◆ RECORDS:
>>>>>

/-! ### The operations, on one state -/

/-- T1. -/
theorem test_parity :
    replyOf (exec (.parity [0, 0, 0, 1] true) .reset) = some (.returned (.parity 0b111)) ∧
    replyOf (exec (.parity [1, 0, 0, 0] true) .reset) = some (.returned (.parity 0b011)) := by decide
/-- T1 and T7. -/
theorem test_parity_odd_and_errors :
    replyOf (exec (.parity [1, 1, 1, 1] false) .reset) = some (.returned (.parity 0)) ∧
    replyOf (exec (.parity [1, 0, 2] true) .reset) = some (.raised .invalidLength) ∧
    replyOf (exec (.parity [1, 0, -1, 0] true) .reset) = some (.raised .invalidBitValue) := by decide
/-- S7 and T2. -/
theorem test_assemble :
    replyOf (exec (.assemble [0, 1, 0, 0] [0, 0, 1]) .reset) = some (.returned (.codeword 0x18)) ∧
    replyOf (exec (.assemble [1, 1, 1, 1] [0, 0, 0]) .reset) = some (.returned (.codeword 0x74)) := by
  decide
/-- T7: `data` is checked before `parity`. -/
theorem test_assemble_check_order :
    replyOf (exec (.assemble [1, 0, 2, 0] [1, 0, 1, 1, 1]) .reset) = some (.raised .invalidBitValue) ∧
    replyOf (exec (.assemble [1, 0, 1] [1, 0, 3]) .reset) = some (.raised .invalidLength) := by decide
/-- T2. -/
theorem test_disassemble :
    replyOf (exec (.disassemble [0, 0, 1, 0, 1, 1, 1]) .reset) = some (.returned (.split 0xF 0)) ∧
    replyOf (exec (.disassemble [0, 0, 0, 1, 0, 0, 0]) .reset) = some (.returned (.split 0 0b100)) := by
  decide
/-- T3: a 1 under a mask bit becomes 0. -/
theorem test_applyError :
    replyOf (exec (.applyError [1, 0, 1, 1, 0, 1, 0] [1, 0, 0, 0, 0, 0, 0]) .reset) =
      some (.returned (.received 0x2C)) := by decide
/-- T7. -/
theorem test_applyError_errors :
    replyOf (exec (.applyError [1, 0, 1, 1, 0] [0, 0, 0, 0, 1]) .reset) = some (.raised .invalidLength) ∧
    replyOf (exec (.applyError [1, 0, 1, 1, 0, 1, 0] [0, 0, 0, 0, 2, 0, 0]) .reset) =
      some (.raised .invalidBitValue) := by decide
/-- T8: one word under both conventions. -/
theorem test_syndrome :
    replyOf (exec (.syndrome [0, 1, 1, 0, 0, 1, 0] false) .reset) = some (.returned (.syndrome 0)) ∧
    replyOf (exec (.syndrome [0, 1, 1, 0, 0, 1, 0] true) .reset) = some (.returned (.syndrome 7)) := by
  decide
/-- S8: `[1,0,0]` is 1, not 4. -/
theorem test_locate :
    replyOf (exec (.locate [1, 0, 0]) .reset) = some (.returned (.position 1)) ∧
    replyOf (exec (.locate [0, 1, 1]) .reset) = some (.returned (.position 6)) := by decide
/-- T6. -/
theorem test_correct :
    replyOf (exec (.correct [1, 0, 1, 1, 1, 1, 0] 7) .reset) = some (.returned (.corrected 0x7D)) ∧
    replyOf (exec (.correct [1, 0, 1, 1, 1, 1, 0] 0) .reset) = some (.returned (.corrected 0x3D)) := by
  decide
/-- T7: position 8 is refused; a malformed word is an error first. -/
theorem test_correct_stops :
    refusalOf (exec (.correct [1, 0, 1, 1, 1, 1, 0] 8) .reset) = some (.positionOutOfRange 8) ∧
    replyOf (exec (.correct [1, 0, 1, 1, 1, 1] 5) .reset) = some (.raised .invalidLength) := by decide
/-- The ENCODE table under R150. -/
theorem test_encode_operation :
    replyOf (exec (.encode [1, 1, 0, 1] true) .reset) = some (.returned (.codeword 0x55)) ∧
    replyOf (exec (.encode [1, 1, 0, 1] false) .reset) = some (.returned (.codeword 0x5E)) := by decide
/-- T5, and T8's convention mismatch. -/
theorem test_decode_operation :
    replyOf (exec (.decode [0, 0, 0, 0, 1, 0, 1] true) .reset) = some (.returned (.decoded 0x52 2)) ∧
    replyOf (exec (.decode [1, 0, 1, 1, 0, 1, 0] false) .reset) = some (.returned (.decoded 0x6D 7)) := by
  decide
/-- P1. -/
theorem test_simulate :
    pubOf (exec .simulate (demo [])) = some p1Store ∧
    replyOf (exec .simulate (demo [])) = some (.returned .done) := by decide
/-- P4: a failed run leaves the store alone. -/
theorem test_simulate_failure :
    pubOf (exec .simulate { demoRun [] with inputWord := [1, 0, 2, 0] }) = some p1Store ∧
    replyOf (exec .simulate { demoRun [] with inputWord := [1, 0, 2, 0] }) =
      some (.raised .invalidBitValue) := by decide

<<<<<

Which lines above run from the one containing "T1 and T7. -/" to the one containing "replyOf (exec (.parity [1, 0, 2]"? Give them again exactly, both ends included.

/-- T1 and T7. -/
theorem test_parity_odd_and_errors :
    replyOf (exec (.parity [1, 1, 1, 1] false) .reset) = some (.returned (.parity 0)) ∧
    replyOf (exec (.parity [1, 0, 2] true) .reset) = some (.raised .invalidLength) ∧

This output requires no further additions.